In 2019 Keenan was again selected in the Australian men's eight for the 2019 international representative season. The eight placed 5th at the World Rowing Cup II in Poznan and 6th at WRC III in Rotterdam. He was then selected in the Australian men's eight for the 2019 World Rowing Championships in Linz, Austria. The eight were looking for a top five finish at the 2019 World Championships to qualify for the Tokyo Olympics. The eight placed second in their heat and fourth in the final and qualified for Tokyo 2020. In Tokyo the Australian men's eight placed fourth in their heat, fourth in the repechage and sixth in the Olympic A final.

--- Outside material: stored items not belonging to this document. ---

-- ==== Sys2Proof/Syntax.lean ====
section
/-! DEFINITION. The instructions and device events of the GV-90: one constructor per row of
spec/opcode_table.json, the events of the outside world last. An encoded instruction carries its marks and its operand
fields (R37, R50); a device event carries what names its subject, and the values that the outside
world supplies. -/

namespace Sys2Proof

/-- The S, T and U bits of a word (R27, R28, R29, R37). -/
structure Marks where
  s : Bool
  t : Bool
  u : Bool
  deriving DecidableEq, Repr

/-- A program image for FIRMWARE_IMAGE_LOAD: bytes and the byte address they are placed at. -/
structure Image where
  base : Nat
  bytes : List Byte
  deriving DecidableEq, Repr
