-- ==== Sys2Proof/Decode.lean ====
section
/-! DEFINITION. Decoding of parcels and words (R20 to R24, R37 to R53), total and rejecting by name,
and the encoder written from the same tables. -/

namespace Sys2Proof

/-- Why bytes are no instruction (R52). -/
inductive DecodeError where
  /-- OP is unassigned in 0x00 to 0xEF (R52). -/
  | illegalOpcode
  /-- A fixed field, an operand field or an operand limit is broken, or the word may not stand here
  (R23, R52). -/
  | illegalEncoding
  /-- The bytes end before the instruction does. -/
  | truncated
  deriving DecidableEq, Repr

/-! ## Fields of a word (R37) -/

/-- OP, bits [31:24]. -/
def opOf (w : Word) : Nat := (w.extractLsb' 24 8).toNat
/-- Bits [23:21]: S, T and U. -/
def marksOf (w : Word) : Marks := ⟨w.getLsbD 23, w.getLsbD 22, w.getLsbD 21⟩
/-- The F3 format (R37). -/
def mkF3 (op : BitVec 8) (m : Marks) (d a b : BitVec 7) : Word :=
  op ++ BitVec.ofBool m.s ++ BitVec.ofBool m.t ++ BitVec.ofBool m.u ++ d ++ a ++ b
/-- The FI format (R37). -/
def mkFI (op : BitVec 8) (m : Marks) (d : BitVec 7) (i : BitVec 14) : Word :=
  op ++ BitVec.ofBool m.s ++ BitVec.ofBool m.t ++ BitVec.ofBool m.u ++ d ++ i
/-- The FB format (R37). -/
def mkFB (op : BitVec 8) (m : Marks) (j : BitVec 21) : Word :=
  op ++ BitVec.ofBool m.s ++ BitVec.ofBool m.t ++ BitVec.ofBool m.u ++ j

/-! ## The opcode map (R49, R50) -/

/-- The first row whose fixed bits (mask, value) the word holds; no row holding is ILLEGAL_ENCODING
(R52). -/
def pick (w : Word) : List (Word × Word × Instr) → Except DecodeError Instr
  | [] => .error .illegalEncoding
  | (mask, val, i) :: rest => if w &&& mask = val then .ok i else pick w rest

/-- Opcodes of the control and system group (R115, R128). -/
def decodeControl (op : Nat) (w : Word) : Except DecodeError Instr :=
  match op with
  | 0x00 => pick w [(0x1FFFFF#32, 0x000000#32, .nop (marksOf w))]
  | 0x01 => pick w [(0x1FC000#32, 0x000000#32, .mode (marksOf w) (w.extractLsb' 0 14))]
  | 0x02 => pick w [(0x1FC07F#32, 0x000000#32, .moder (marksOf w) (w.extractLsb' 7 7))]
  | 0x04 => pick w [(0x000000#32, 0x000000#32, .bra (marksOf w) (w.extractLsb' 0 21))]
  | 0x05 => pick w [(0x000000#32, 0x000000#32, .brau (marksOf w) (w.extractLsb' 0 21))]
  | 0x06 => pick w [(0x000000#32, 0x000000#32, .join (marksOf w) (w.extractLsb' 0 21))]
  | 0x07 => pick w [(0x000000#32, 0x000000#32, .call (marksOf w) (w.extractLsb' 0 21))]
  | 0x08 => pick w [(0x1FFFFF#32, 0x000000#32, .ret (marksOf w))]
  | 0x09 => pick w [(0x1FC0FF#32, 0x000000#32, .jmpr (marksOf w) (w.extractLsb' 8 6))]
  | 0x0A => pick w [(0x1FC000#32, 0x000000#32, .trap (marksOf w) (w.extractLsb' 0 14))]
  | 0x0B => pick w [(0x1FFFFF#32, 0x000000#32, .eret (marksOf w))]
  | 0x0C => pick w [(0x1FFFFF#32, 0x000000#32, .exit0 (marksOf w)),
      (0x1FFFFF#32, 0x000001#32, .exit1 (marksOf w)),
      (0x1FFFFF#32, 0x000002#32, .exit2 (marksOf w))]
  | 0x0D => pick w [(0x1FC000#32, 0x000000#32, .bkpt (marksOf w) (w.extractLsb' 0 14))]
  | 0x0E => pick w [(0x1FC000#32, 0x000000#32, .mark (marksOf w) (w.extractLsb' 0 14))]
  | 0x0F => pick w [(0x003000#32, 0x000000#32, .sysRd (marksOf w) (w.extractLsb' 14 7) (w.extractLsb' 0 12))]
  | 0x10 => pick w [(0x003000#32, 0x000000#32, .sysWr (marksOf w) (w.extractLsb' 14 7) (w.extractLsb' 0 12))]
  | 0x11 => pick w [(0x007000#32, 0x000000#32, .perfRd (marksOf w) (w.extractLsb' 15 6) (w.extractLsb' 0 12))]
  | 0x12 => pick w [(0x1FFFF0#32, 0x000000#32, .trig (marksOf w) (w.extractLsb' 0 4))]
  | 0x13 => pick w [(0x003FF8#32, 0x000000#32, .pwrReq (marksOf w) (w.extractLsb' 14 7) (w.extractLsb' 0 3))]
  | 0x14 => pick w [(0x003FFF#32, 0x000001#32, .faultResume (marksOf w) (w.extractLsb' 14 7)),
      (0x003FFF#32, 0x000002#32, .faultRetire (marksOf w) (w.extractLsb' 14 7)),
      (0x003FFF#32, 0x000010#32, .fqSet (marksOf w) (w.extractLsb' 14 7)),
      (0x003FFF#32, 0x000011#32, .s1Root (marksOf w) (w.extractLsb' 14 7)),
      (0x003FFF#32, 0x000012#32, .vdSelect (marksOf w) (w.extractLsb' 14 7)),
      (0x003FFF#32, 0x000013#32, .s1Page (marksOf w) (w.extractLsb' 14 7)),
      (0x003FFF#32, 0x000020#32, .decantSet (marksOf w) (w.extractLsb' 14 7)),
      (0x003FFF#32, 0x000021#32, .decantClr (marksOf w) (w.extractLsb' 14 7)),
      (0x003FFF#32, 0x000022#32, .urgent (marksOf w) (w.extractLsb' 14 7)),
      (0x003FFF#32, 0x000023#32, .supDrain (marksOf w) (w.extractLsb' 14 7)),
      (0x003FFF#32, 0x000080#32, .terraceGet (marksOf w) (w.extractLsb' 14 7)),
      (0x003FFF#32, 0x000081#32, .terraceSet (marksOf w) (w.extractLsb' 14 7)),
      (0x003FFF#32, 0x000082#32, .terraceCommit (marksOf w) (w.extractLsb' 14 7)),
      (0x003FFF#32, 0x000083#32, .terraceQuiesce (marksOf w) (w.extractLsb' 14 7)),
      (0x003FFF#32, 0x000084#32, .terraceOff (marksOf w) (w.extractLsb' 14 7)),
      (0x003FFF#32, 0x000085#32, .keyLoad (marksOf w) (w.extractLsb' 14 7)),
      (0x003FFF#32, 0x000086#32, .terraceScrub (marksOf w) (w.extractLsb' 14 7)),
      (0x003FFF#32, 0x000087#32, .s2Inv (marksOf w) (w.extractLsb' 14 7)),
      (0x003FFF#32, 0x000088#32, .s2Page (marksOf w) (w.extractLsb' 14 7)),
      (0x003FFF#32, 0x000089#32, .headlandRevoke (marksOf w) (w.extractLsb' 14 7)),
      (0x003FFF#32, 0x00008A#32, .terraceSave (marksOf w) (w.extractLsb' 14 7)),
      (0x003FFF#32, 0x00008B#32, .terraceRestore (marksOf w) (w.extractLsb' 14 7)),
      (0x003FFF#32, 0x00008C#32, .stewardSet (marksOf w) (w.extractLsb' 14 7)),
      (0x003FFF#32, 0x00008D#32, .mfqSet (marksOf w) (w.extractLsb' 14 7))]
  | 0x15 => pick w [(0x1FFFFF#32, 0x000000#32, .tlbInvTerrace (marksOf w)),
      (0x1FFFFF#32, 0x000001#32, .tlbInvVdev (marksOf w))]
  | _ => .error .illegalOpcode

/-- Opcodes of the integer, logic and predicate group (R136 to R143). -/
def decodeInteger (op : Nat) (w : Word) : Except DecodeError Instr :=
  match op with
  | 0x20 => pick w [(0x000000#32, 0x000000#32, .iadd (marksOf w) (w.extractLsb' 14 7) (w.extractLsb' 7 7) (w.extractLsb' 0 7))]
  | 0x21 => pick w [(0x000000#32, 0x000000#32, .isub (marksOf w) (w.extractLsb' 14 7) (w.extractLsb' 7 7) (w.extractLsb' 0 7))]
  | 0x22 => pick w [(0x000000#32, 0x000000#32, .imul (marksOf w) (w.extractLsb' 14 7) (w.extractLsb' 7 7) (w.extractLsb' 0 7))]
  | 0x23 => pick w [(0x000000#32, 0x000000#32, .imulh (marksOf w) (w.extractLsb' 14 7) (w.extractLsb' 7 7) (w.extractLsb' 0 7))]
  | 0x24 => pick w [(0x000000#32, 0x000000#32, .imad (marksOf w) (w.extractLsb' 14 7) (w.extractLsb' 7 7) (w.extractLsb' 0 7))]
  | 0x25 => pick w [(0x000000#32, 0x000000#32, .idiv (marksOf w) (w.extractLsb' 14 7) (w.extractLsb' 7 7) (w.extractLsb' 0 7))]
  | 0x26 => pick w [(0x000000#32, 0x000000#32, .irem (marksOf w) (w.extractLsb' 14 7) (w.extractLsb' 7 7) (w.extractLsb' 0 7))]
  | 0x27 => pick w [(0x000000#32, 0x000000#32, .imin (marksOf w) (w.extractLsb' 14 7) (w.extractLsb' 7 7) (w.extractLsb' 0 7))]
  | 0x28 => pick w [(0x000000#32, 0x000000#32, .imax (marksOf w) (w.extractLsb' 14 7) (w.extractLsb' 7 7) (w.extractLsb' 0 7))]
  | 0x29 => pick w [(0x00007F#32, 0x000000#32, .iabs (marksOf w) (w.extractLsb' 14 7) (w.extractLsb' 7 7))]
  | 0x2A => pick w [(0x00007F#32, 0x000000#32, .ineg (marksOf w) (w.extractLsb' 14 7) (w.extractLsb' 7 7))]
  | 0x2B => pick w [(0x000000#32, 0x000000#32, .and (marksOf w) (w.extractLsb' 14 7) (w.extractLsb' 7 7) (w.extractLsb' 0 7))]
  | 0x2C => pick w [(0x000000#32, 0x000000#32, .or (marksOf w) (w.extractLsb' 14 7) (w.extractLsb' 7 7) (w.extractLsb' 0 7))]
  | 0x2D => pick w [(0x000000#32, 0x000000#32, .xor (marksOf w) (w.extractLsb' 14 7) (w.extractLsb' 7 7) (w.extractLsb' 0 7))]
  | 0x2E => pick w [(0x00007F#32, 0x000000#32, .not (marksOf w) (w.extractLsb' 14 7) (w.extractLsb' 7 7))]
  | 0x2F => pick w [(0x000000#32, 0x000000#32, .shl (marksOf w) (w.extractLsb' 14 7) (w.extractLsb' 7 7) (w.extractLsb' 0 7))]
  | 0x30 => pick w [(0x000000#32, 0x000000#32, .shr (marksOf w) (w.extractLsb' 14 7) (w.extractLsb' 7 7) (w.extractLsb' 0 7))]
  | 0x31 => pick w [(0x000000#32, 0x000000#32, .sar (marksOf w) (w.extractLsb' 14 7) (w.extractLsb' 7 7) (w.extractLsb' 0 7))]
  | 0x32 => pick w [(0x000000#32, 0x000000#32, .rot (marksOf w) (w.extractLsb' 14 7) (w.extractLsb' 7 7) (w.extractLsb' 0 7))]
  | 0x33 => pick w [(0x00007F#32, 0x000000#32, .popc (marksOf w) (w.extractLsb' 14 7) (w.extractLsb' 7 7))]
  | 0x34 => pick w [(0x00007F#32, 0x000000#32, .clz (marksOf w) (w.extractLsb' 14 7) (w.extractLsb' 7 7))]
  | 0x35 => pick w [(0x00007F#32, 0x000000#32, .brev (marksOf w) (w.extractLsb' 14 7) (w.extractLsb' 7 7))]
  | 0x36 => pick w [(0x000000#32, 0x000000#32, .bfx (marksOf w) (w.extractLsb' 14 7) (w.extractLsb' 7 7) (w.extractLsb' 0 7))]
  | 0x37 => pick w [(0x000000#32, 0x000000#32, .bfi (marksOf w) (w.extractLsb' 14 7) (w.extractLsb' 7 7) (w.extractLsb' 0 7))]
  | 0x38 => pick w [(0x000000#32, 0x000000#32, .sel (marksOf w) (w.extractLsb' 14 7) (w.extractLsb' 7 7) (w.extractLsb' 0 7))]
  | 0x39 => pick w [(0x000000#32, 0x000000#32, .isetp (marksOf w) (w.extractLsb' 17 4) (w.extractLsb' 14 3) (w.extractLsb' 7 7) (w.extractLsb' 0 7))]
  | 0x3A => pick w [(0x000000#32, 0x000000#32, .iaddi (marksOf w) (w.extractLsb' 14 7) (w.extractLsb' 0 14))]
  | 0x3B => pick w [(0x000000#32, 0x000000#32, .andi (marksOf w) (w.extractLsb' 14 7) (w.extractLsb' 0 14))]
  | 0x3C => pick w [(0x000000#32, 0x000000#32, .movi (marksOf w) (w.extractLsb' 14 7) (w.extractLsb' 0 14))]
  | 0x3D => pick w [(0x00007F#32, 0x000000#32, .mov (marksOf w) (w.extractLsb' 14 7) (w.extractLsb' 7 7))]
  | 0x3E => pick w [(0x00007F#32, 0x000000#32, .cvt (marksOf w) (w.extractLsb' 14 7) (w.extractLsb' 7 7))]
  | 0x3F => pick w [(0x1E3C78#32, 0x000000#32, .pand (marksOf w) (w.extractLsb' 14 3) (w.extractLsb' 7 3) (w.extractLsb' 0 3))]
  | 0x40 => pick w [(0x1E3C78#32, 0x000000#32, .por (marksOf w) (w.extractLsb' 14 3) (w.extractLsb' 7 3) (w.extractLsb' 0 3))]
  | 0x41 => pick w [(0x1E3C7F#32, 0x000000#32, .pnot (marksOf w) (w.extractLsb' 14 3) (w.extractLsb' 7 3))]
  | _ => .error .illegalOpcode
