/-- R394: an address in the management blocks. -/
def isMmio (a : Nat) : Bool := decide (mmioBase ≤ a) && decide (a < mmioBase + 2 ^ 32)

/-- R345: a page of a terrace's usage log, which only the device writes. -/
def State.inUsageLog (s : State) (a : Nat) : Bool :=
  (List.range 16).any fun t =>
    let p := (s.terrace t).part
    decide (p.state ≠ .off) && decide (p.logArea ≤ a / 4096 * 4096 + 4095)
      && decide (a / 4096 * 4096 < p.logArea + 192 * 2 ^ p.logOrder)

/-- What a translation of one address gives an instruction. -/
inductive Trans where
  | ok (pa : Nat)
  /-- Refused: PROTECTION. -/
  | deny
  /-- Not cached: a walk is needed. -/
  | miss
  deriving DecidableEq, Repr

/-- R201 step 5: the translation of one address for a cane under a virtual device. Canes of the
management complex use physical addresses (R34, R431). -/
def State.translate (s : State) (c : Cane) (t v : Nat) (va : Nat) (n : Need) : Trans :=
  if t ≥ 16 then
    if physExists va && !(n.w && s.inUsageLog va) then .ok va else .deny
  else if c.denied.contains (va / 65536) then .deny
  else match s.decantAt t va with
  | some x => (match s.decantWalk (dieOfCore c.core) t va x.2 with
    | .ok e => if e.admits n && !(n.w && s.inUsageLog (e.pa + (va - e.va))) then .ok (e.pa + (va - e.va)) else .deny
    | _ => .miss)
  | none =>
  match getI none (s.terrace t).roots v with
    | none => .deny
    | some _ =>
      let hit := ((s.core c.core).utlb ++ (s.cluster (clusterOfCore c.core)).tlb).find?
        fun e => e.covers t v va
      match hit with
      | none => .miss
      | some e =>
        let pa := e.pa + (va - e.va)
        if e.admits n && !(n.w && s.inUsageLog pa) then .ok pa else .deny

/-- R324: the µTLB takes a translation the cluster TLB holds; a miss of the µTLB is counted (R354). -/
def State.touchTlb (s : State) (core t v va : Nat) : State :=
  if t ≥ 16 then s
  else
    let c := s.core core
    if c.utlb.any fun e => e.covers t v va then s
    else
      let c := { c with perf := setI 0 c.perf 0x022 (getI 0 c.perf 0x022 + 1) }
      match (s.cluster (clusterOfCore core)).tlb.find? fun e => e.covers t v va with
      | some e => s.setCore core { c with utlb := (e :: c.utlb).take 64 }
      | none => s.setCore core c

/-- R324: a walk of a page begins on a core's die, when one of its 128 walks is free and none is under way for the
page. A walk started for the core is counted (R354). -/
def State.beginWalk (s : State) (core t v page access : Nat) : State :=
  let d := dieOfCore core
  let dd := s.die d
  if (dd.walks.any fun w => w.terrace == t && w.vdev == v && w.page == page) || decide (128 ≤ dd.walks.length) then s
  else
    let cc := s.core core
    let s := s.setCore core { cc with perf := setI 0 cc.perf 0x023 (getI 0 cc.perf 0x023 + 1) }
    { s.setDie d { dd with walks := dd.walks ++
        [{ id := s.nextId, die := d, core := core, terrace := t, vdev := v, page := page, access := access }] } with
      nextId := s.nextId + 1 }

/-- R324, R325: the issuing cane waits for the translation of a page: on the entry that is pending for
it, on a walk already begun, or on a new walk of its die, which begins once one of the die's walks is free. A cane in
an exit routine waits for no answer (R330): its walk decides. The request for a walk is a beat of the outbound FIFO
(R377). -/
def State.awaitTranslation (s : State) (t v va : Nat) (n : Need) : State :=
  let c := s.cur
  let page := va / 65536
  match s.transEntries.find? fun e =>
      c.routine != .exit && e.terrace == t && e.vdev == v && e.page == page && e.access == n.code with
  | some e => s.updCur fun c => { c with wait := .service e.id, need := n.code }
  | none =>
    if s.outboundRoom c.core 1 then
      ((s.beats c.core 1).beginWalk c.core t v page n.code).updCur fun c => { c with wait := .walk page v, need := n.code }
    else s.updCur fun c => { c with wait := .fifo }

/-! ## The device's own accesses -/

/-- Whose addresses the device uses when it acts for a workgroup or a parcel, and at which die. -/
structure Ctx where
  terrace : Nat
  vdev : Nat
  die : Nat
  parcel : Option Nat
  deriving DecidableEq, Repr

/-- The context of a workgroup (R432, R433). -/
def Workgroup.ctx (w : Workgroup) : Ctx := ⟨w.terrace, w.vdev, dieOfCore w.core, w.parcel⟩
/-- The context of a parcel. -/
def Parcel.ctx (p : Parcel) : Ctx := ⟨p.terrace, p.vdev, p.die, some p.id⟩

/-- The physical address of a context's address, when it translates with the permissions; a page of a usage log is
not written (R345), and another package's memory is not reached (R394). What its terrace's filters refuse is not reached
either (R337), and over a down link nothing is read (R402; writes wait for a path, log entry 57). -/
def State.ctxTranslate (s : State) (x : Ctx) (va : Nat) (n : Need) : Option Nat :=
  let fit (pa : Nat) : Option Nat := if n.w && s.inUsageLog pa then none else some pa
  if x.terrace ≥ 16 then if physExists va then fit va else none
  else match s.walk x.die x.terrace x.vdev va with
    | .ok e =>
      let pa := e.pa + (va - e.va)
      if e.admits n && !absentPackage pa then
        match s.pathTo x.terrace x.die pa with
        | .arrives => fit pa
        | .refused => none
        | .lost => if n.w then fit pa else none
      else none
    | _ => none

/-- Every 64 KiB page of a range translates (R432, R433). -/
def State.ctxPagesOk (s : State) (x : Ctx) (va n : Nat) (need : Need) : Bool :=
  (List.range (((va + n - 1) / 65536 + 1) - va / 65536)).all fun i =>
    (s.ctxTranslate x (max va ((va / 65536 + i) * 65536)) need).isSome

/-- R207: a granule of a range of a context is poisoned as its die reads it. -/
def State.ctxPoisoned (s : State) (x : Ctx) (va n : Nat) : Bool :=
  (granules va n).any fun g =>
    (s.ctxTranslate x (max va (32 * g)) needR).any fun pa => s.granulePoison x.terrace x.die (pa / 32)

/-- n bytes read through a context, when every page translates and no granule is poisoned (R207). -/
def State.ctxRead (s : State) (x : Ctx) (va n : Nat) : Option (List Byte) :=
  if n = 0 then some []
  else if s.ctxPagesOk x va n needR && !s.ctxPoisoned x va n then
    some ((List.range n).map fun i =>
      match s.ctxTranslate x (va + i) needR with
      | some pa => s.byteFor x.terrace x.die pa
      | none => 0#8)
  else none

/-- Bytes written through a context; a page that does not translate is not written. -/
def State.ctxWrite (s : State) (x : Ctx) (va : Nat) (bytes : List Byte) (signalled : Bool) : State :=
  (splitLines va bytes).foldl (fun s c =>
    match s.ctxTranslate x c.1 needW with
    | some pa => s.issueWrite x.die x.terrace none x.parcel signalled false pa c.2
    | none => s) s

/-- R171, R289: an N64 counter incremented at the press as a signalled release. The press refuses a poisoned one
(R209). -/
def State.ctxIncrement (s : State) (x : Ctx) (va : Nat) (signalled : Bool) : State :=
  match s.ctxTranslate x va needRW with
  | some pa =>
    let v := leNat ((List.range 8).map fun i => s.homeByte (pa + i))
    if s.poisoned pa 8 then s
    else s.pressWrite x.die x.terrace none x.parcel signalled false pa (leBytes 8 ((v + 1) % 2 ^ 64)) []
  | none => s

/-- n bytes of a context at their homes, when every page translates and none of them is poisoned (R209). -/
def State.ctxHomeRead (s : State) (x : Ctx) (va n : Nat) : Option (List Byte) :=
  (List.range n).mapM fun i => (s.ctxTranslate x (va + i) needR).bind fun pa =>
    if s.poisoned pa 1 then none else some (s.homeByte pa)

/-- R217, R219: bytes of a context written at the press, once their home has applied what the die shows. -/
def State.ctxPress (s : State) (x : Ctx) (va : Nat) (bytes : List Byte) (signalled : Bool) : State :=
  (splitLines va bytes).foldl (fun s c =>
    match s.ctxTranslate x c.1 needW with
    | some pa => s.pressWrite x.die x.terrace none x.parcel signalled false pa c.2 []
    | none => s) s

/-- The context of a waiting update. -/
def Post.ctx (q : Post) : Ctx := ⟨q.terrace, q.vdev, q.die, q.parcel⟩

/-- R304, R310: an update of a context's header that waits for some writes, and for the updates of the same bytes before
it. -/
def State.post (s : State) (x : Ctx) (waits : List Nat) (va : Nat) (bytes : List Byte) (signalled : Bool) : State :=
  { s with posts := s.posts ++ [⟨x.terrace, x.vdev, x.die, x.parcel, waits, va, bytes, signalled⟩] }

/-- R304, R310: bytes of a context are written, and once they are performed at dom scope its header is updated by a signalled
write. -/
def State.postAfter (s : State) (x : Ctx) (dataVa : Nat) (data : List Byte) (va : Nat) (bytes : List Byte) : State :=
  let t := s.ctxWrite x dataVa data false
  t.post x ((t.flights.drop s.flights.length).map (·.id)) va bytes true
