/-- One segment written by the issuing cane: a is the segment's generic address, for the records of
R208 and R402. A granule is found poisoned in the core's L1 or at its die; where its home finds it, the record comes when
the home takes the write (R208). -/
def State.writeSeg (s : State) (f : MemForm) (signalled : Bool) (lane size a : Nat) (bytes : List Byte) :
    Seg → State
  | .glob pa _ =>
    let bad := partialGranules ((granules pa bytes.length).filter fun g => s.poisonSeen .l1 g || s.poisonSeen .l2 g) pa
      bytes.length
    let o := { s.originOf ⟨lane, .protection, size, f.kind, a⟩ with noted := bad }
    let s := ((splitLines pa bytes).foldl (fun s x => s.storeLine signalled x.1 x.2) s).noteOrigin s.flights.length o
    bad.foldl (fun s g => s.deferred .poisonedData ⟨lane, .poisonedData, size, f.kind, a + 32 * g - pa⟩) s
  | .lost _ => s.deferred .protection ⟨lane, .protection, size, f.kind, a⟩
  | .mmio pa _ => s.mmioWrite pa bytes
  | .scr wg off _ =>
    let bad := partialGranules ((s.findWg wg).map (·.scrPoison) |>.getD []) off bytes.length
    let old := s.replacedWords wg off bytes.length
    let s := (s.writeScratch wg off bytes).updCur fun c =>
      { c with unfenced := if f.kind == 2 || f.kind == 5 || f.kind == 7 then old ++ c.unfenced else c.unfenced }
    let s := if signalled then s.monitorWake (dieOfCore s.cur.core) (.scratch wg off) bytes.length
      else s
    bad.foldl (fun s g => s.deferred .poisonedData ⟨lane, .poisonedData, size, f.kind, a + 32 * g - off⟩)
      s
  | .reg off _ =>
    let bad := partialGranules s.cur.rowPoison off bytes.length
    bad.foldl (fun s r => s.deferred .poisonedData ⟨lane, .poisonedData, size, f.kind, a + 32 * r - off⟩)
      (s.updCur fun c => (c.writeWindow off bytes).clearRows off bytes.length)

/-- A lane's bytes written over its segments, upward. -/
def State.writeSegs (s : State) (f : MemForm) (signalled : Bool) (lane size a : Nat) (bytes : List Byte) :
    List Seg → State
  | [] => s
  | g :: gs =>
    (s.writeSeg f signalled lane size a (bytes.take g.size) g).writeSegs f signalled lane size
      (a + g.size) (bytes.drop g.size) gs

/-- R366: the elements of a lane's store join the hash. -/
def State.hashStores (s : State) (w a : Nat) (bytes : List Byte) : State :=
  (List.range (bytes.length / w)).foldl (fun s i => s.hashStore (a + w * i) (leField bytes (w * i) w)) s

/-- The lines of a lane's global segments. -/
def LaneAcc.lines (a : LaneAcc) : Nat :=
  (a.segs.map fun g => match g with | .glob pa n => (linesOf pa n).length | _ => 0).sum

/-- R212: a store of these lanes would take a counter past 1023. -/
def Cane.storeFull (c : Cane) (accs : List LaneAcc) : Bool :=
  let n := (accs.map LaneAcc.lines).sum
  n ≠ 0 && decide (1023 < max (max c.wcnt c.dcnt) c.hcnt + n)

/-! ## Waits and acquires (R212, R213) -/

/-- Counters have changed: the waits that they end. -/
def Cane.poke (c : Cane) : Cane :=
  match c.wait with
  | .results => if c.outstanding = 0 then { c with wait := .none } else c
  | .release sc => if c.released sc then { c with wait := .none } else c
  | .storeRoom => { c with wait := .none }
  | _ => c

/-- R206, R213: the whole L1 of a core is invalidated. -/
def State.dropL1 (s : State) (core : Nat) : State := s.setCore core { s.core core with l1 := [] }

/-- R213, R217: the causal past that reads of a segment bring with them. -/
def State.segPast (s : State) (d : Nat) : Seg → List Nat
  | .glob pa n => ((linesOf pa n).map fun l => ((s.l2Copy d l).map (·.past)).getD (s.pastOf l)).foldl
      joinClocks []
  | _ => []

/-- R213: the causal past that a die must have applied for these reads. -/
def State.accsPast (s : State) (d : Nat) (accs : List LaneAcc) : List Nat :=
  (accs.flatMap (·.segs)).foldl (fun p g => joinClocks p (s.segPast d g)) []

/-- R213: an acquire's effect on the core at a scope code. -/
def State.acquireL1 (s : State) (scope : Nat) : State :=
  if 2 ≤ scope then s.dropL1 s.cur.core else s

end Sys2Proof.Machine
end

Had they repeated their repechage time of 5:25:06 they would have won the silver medal.

Keenan was selected into the Australian men's eight squad for the 2022 international season and the 2022 World Rowing Championships. At the World Rowing Cup II in Poznan, Keenan rowed in the Australian men's eight to a silver medal and at the WRC III in Lucerne he raced in the single sculls event.

In March 2023 Keenan was again selected in the Australian senior men's sweep-oar squad for the 2023 international season. At the Rowing World Cup II in Varese Italy, Hicks raced in the Australian men's eight. In the final after a slow start they rowed through most of the field and took second place and a silver medal. At 2023's RWC III in Lucerne, Keenan raced as Australia's 2- entrant with Fergus Hamilton. They won the B final for an overall seventh placing. Keenan and Hamilton were selected to race Australia's coxless pair at 2023 World Rowing Championships in Belgrade, Serbia. They won their heat, progressed through quarters and semis and ultimately placed 2nd in the B final for an overall eight place world ranking. In the process they qualified an Australian men's coxless pair for Paris 2024.